TASK ITEM:
The records below are to be retyped in full. Keep every word.

THE INPUT:
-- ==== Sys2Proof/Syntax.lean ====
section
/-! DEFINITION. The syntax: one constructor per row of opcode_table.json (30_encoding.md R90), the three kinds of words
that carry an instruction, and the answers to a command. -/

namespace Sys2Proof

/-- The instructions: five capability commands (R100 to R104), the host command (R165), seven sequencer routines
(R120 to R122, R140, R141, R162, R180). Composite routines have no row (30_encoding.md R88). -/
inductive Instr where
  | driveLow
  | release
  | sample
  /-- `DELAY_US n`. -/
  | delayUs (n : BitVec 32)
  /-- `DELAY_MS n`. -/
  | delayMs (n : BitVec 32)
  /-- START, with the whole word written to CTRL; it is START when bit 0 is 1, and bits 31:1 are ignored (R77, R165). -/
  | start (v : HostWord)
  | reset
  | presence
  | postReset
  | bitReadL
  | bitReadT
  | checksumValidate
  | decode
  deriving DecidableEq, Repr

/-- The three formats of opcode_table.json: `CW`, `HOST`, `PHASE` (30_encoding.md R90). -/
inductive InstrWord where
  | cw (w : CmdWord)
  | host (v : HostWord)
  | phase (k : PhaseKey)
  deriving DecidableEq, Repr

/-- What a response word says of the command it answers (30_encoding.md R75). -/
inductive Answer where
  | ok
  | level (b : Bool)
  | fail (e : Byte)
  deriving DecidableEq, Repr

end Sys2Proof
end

RESPONSE TO THIS TASK:
-- ==== Sys2Proof/Syntax.lean ====
section
/-! DEFINITION. The syntax: one constructor per row of opcode_table.json (30_encoding.md R90), the three kinds of words
that carry an instruction, and the answers to a command. -/

namespace Sys2Proof

/-- The instructions: five capability commands (R100 to R104), the host command (R165), seven sequencer routines
(R120 to R122, R140, R141, R162, R180). Composite routines have no row (30_encoding.md R88). -/
inductive Instr where
  | driveLow
  | release
  | sample
  /-- `DELAY_US n`. -/
  | delayUs (n : BitVec 32)
  /-- `DELAY_MS n`. -/
  | delayMs (n : BitVec 32)
  /-- START, with the whole word written to CTRL; it is START when bit 0 is 1, and bits 31:1 are ignored (R77, R165). -/
  | start (v : HostWord)
  | reset
  | presence
  | postReset
  | bitReadL
  | bitReadT
  | checksumValidate
  | decode
  deriving DecidableEq, Repr

/-- The three formats of opcode_table.json: `CW`, `HOST`, `PHASE` (30_encoding.md R90). -/
inductive InstrWord where
  | cw (w : CmdWord)
  | host (v : HostWord)
  | phase (k : PhaseKey)
  deriving DecidableEq, Repr

/-- What a response word says of the command it answers (30_encoding.md R75). -/
inductive Answer where
  | ok
  | level (b : Bool)
  | fail (e : Byte)
  deriving DecidableEq, Repr

end Sys2Proof
end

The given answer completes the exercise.